Collected data entries:
○ ○ ○ ○ ○

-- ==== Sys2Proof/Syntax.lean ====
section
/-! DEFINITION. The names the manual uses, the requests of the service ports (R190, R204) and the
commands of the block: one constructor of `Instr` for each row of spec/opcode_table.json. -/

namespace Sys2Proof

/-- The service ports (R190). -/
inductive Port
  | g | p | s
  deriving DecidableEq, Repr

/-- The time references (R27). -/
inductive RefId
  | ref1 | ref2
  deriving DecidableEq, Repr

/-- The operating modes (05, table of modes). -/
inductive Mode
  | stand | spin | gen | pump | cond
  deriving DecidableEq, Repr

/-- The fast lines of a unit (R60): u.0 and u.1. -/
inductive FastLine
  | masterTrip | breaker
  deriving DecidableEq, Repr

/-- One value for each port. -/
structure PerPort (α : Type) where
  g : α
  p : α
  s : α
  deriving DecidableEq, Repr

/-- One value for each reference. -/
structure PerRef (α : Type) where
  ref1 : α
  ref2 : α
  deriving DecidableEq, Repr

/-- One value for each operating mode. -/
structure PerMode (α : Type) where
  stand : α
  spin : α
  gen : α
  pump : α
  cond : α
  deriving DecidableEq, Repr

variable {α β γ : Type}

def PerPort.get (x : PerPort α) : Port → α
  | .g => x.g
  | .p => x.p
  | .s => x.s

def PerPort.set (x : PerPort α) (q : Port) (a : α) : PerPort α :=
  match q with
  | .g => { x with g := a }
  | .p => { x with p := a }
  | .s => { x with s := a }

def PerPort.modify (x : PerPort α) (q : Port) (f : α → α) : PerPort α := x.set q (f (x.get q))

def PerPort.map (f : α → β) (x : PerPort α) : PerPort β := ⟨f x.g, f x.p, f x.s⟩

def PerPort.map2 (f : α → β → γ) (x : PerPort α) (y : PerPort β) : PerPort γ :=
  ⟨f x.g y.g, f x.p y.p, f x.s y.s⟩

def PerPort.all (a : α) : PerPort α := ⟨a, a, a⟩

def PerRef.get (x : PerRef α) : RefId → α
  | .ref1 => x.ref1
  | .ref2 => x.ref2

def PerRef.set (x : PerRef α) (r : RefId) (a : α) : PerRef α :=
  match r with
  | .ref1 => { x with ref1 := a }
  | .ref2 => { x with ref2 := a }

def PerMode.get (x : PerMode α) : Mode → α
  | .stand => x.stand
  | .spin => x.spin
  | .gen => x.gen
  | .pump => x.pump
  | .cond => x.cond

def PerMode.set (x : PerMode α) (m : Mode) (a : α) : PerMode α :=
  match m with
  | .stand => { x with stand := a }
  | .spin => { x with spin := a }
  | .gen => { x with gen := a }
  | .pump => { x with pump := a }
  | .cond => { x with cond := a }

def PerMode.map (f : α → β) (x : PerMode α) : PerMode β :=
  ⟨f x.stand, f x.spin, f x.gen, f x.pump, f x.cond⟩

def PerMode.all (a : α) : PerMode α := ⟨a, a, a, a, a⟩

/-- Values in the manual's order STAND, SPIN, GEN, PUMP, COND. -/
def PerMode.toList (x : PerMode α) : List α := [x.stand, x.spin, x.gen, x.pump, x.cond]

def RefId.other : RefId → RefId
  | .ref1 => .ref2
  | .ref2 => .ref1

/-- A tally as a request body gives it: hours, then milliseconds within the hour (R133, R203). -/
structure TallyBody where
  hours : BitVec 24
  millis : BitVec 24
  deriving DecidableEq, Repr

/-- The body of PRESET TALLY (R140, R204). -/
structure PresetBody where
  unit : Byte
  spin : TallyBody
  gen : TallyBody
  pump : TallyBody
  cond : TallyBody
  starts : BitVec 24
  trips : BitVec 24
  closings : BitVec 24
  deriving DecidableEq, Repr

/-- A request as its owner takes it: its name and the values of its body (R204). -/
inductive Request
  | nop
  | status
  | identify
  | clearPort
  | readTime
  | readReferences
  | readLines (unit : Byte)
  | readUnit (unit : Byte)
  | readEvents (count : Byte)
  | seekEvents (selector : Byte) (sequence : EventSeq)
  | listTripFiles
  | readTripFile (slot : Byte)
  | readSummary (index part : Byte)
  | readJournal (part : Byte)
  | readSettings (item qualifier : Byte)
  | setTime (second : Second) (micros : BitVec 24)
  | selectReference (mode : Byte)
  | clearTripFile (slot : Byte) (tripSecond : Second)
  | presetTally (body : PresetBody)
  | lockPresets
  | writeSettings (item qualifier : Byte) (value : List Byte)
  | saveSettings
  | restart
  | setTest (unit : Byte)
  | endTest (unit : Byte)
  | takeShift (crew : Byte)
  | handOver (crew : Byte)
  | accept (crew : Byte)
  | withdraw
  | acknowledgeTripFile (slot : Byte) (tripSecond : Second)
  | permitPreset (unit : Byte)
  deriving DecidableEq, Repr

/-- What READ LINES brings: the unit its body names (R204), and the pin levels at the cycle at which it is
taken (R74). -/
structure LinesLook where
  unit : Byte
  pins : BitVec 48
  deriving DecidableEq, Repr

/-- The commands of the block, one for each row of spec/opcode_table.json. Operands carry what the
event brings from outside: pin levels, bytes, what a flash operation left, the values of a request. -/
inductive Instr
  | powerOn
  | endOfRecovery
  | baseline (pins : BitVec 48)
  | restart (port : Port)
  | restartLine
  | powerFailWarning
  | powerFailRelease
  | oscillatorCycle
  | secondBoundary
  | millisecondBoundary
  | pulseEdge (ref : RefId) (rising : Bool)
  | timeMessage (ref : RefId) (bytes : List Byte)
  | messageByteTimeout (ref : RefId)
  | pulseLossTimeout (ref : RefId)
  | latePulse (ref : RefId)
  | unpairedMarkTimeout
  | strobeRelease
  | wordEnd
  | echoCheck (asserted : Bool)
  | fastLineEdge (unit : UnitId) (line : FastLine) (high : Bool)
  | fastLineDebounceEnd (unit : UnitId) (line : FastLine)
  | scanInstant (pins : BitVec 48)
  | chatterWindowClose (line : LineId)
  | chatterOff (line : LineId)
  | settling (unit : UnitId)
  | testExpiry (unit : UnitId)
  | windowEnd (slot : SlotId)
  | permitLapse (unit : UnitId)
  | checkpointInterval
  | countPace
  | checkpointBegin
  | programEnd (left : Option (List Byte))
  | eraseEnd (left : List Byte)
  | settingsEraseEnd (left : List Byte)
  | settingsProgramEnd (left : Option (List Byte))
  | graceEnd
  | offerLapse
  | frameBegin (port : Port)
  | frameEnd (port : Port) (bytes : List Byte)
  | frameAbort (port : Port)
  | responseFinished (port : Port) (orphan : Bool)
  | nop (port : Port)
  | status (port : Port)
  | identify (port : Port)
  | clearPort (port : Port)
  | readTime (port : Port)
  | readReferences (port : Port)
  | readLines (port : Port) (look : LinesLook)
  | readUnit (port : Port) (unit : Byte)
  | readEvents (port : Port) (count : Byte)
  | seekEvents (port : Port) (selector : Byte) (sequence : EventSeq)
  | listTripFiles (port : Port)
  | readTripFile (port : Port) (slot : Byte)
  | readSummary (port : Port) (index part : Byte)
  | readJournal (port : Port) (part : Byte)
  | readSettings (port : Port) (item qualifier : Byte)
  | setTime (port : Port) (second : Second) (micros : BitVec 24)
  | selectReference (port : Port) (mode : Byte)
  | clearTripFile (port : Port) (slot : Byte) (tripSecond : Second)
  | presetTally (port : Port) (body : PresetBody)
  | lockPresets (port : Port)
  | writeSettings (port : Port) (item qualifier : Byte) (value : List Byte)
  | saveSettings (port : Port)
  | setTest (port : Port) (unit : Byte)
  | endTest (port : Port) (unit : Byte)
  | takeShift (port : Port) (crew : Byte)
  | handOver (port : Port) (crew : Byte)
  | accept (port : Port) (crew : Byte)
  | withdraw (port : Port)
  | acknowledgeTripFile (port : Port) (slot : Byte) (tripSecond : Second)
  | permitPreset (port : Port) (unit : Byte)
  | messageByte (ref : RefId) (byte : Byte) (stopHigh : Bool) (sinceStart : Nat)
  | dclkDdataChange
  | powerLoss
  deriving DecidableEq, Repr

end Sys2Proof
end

○ ○ ○ ○ ○

- _PROBLEM REQUIREMENTS_: Exactly as written, please reproduce the lines from the first line of the data to the line containing "with s := a", inclusive, and nothing else.

- _YOUR RESPONSE_:
-- ==== Sys2Proof/Syntax.lean ====
section
/-! DEFINITION. The names the manual uses, the requests of the service ports (R190, R204) and the
commands of the block: one constructor of `Instr` for each row of spec/opcode_table.json. -/

namespace Sys2Proof

/-- The service ports (R190). -/
inductive Port
  | g | p | s
  deriving DecidableEq, Repr

/-- The time references (R27). -/
inductive RefId
  | ref1 | ref2
  deriving DecidableEq, Repr

/-- The operating modes (05, table of modes). -/
inductive Mode
  | stand | spin | gen | pump | cond
  deriving DecidableEq, Repr

/-- The fast lines of a unit (R60): u.0 and u.1. -/
inductive FastLine
  | masterTrip | breaker
  deriving DecidableEq, Repr

/-- One value for each port. -/
structure PerPort (α : Type) where
  g : α
  p : α
  s : α
  deriving DecidableEq, Repr

/-- One value for each reference. -/
structure PerRef (α : Type) where
  ref1 : α
  ref2 : α
  deriving DecidableEq, Repr

/-- One value for each operating mode. -/
structure PerMode (α : Type) where
  stand : α
  spin : α
  gen : α
  pump : α
  cond : α
  deriving DecidableEq, Repr

variable {α β γ : Type}

def PerPort.get (x : PerPort α) : Port → α
  | .g => x.g
  | .p => x.p
  | .s => x.s

def PerPort.set (x : PerPort α) (q : Port) (a : α) : PerPort α :=
  match q with
  | .g => { x with g := a }
  | .p => { x with p := a }
  | .s => { x with s := a }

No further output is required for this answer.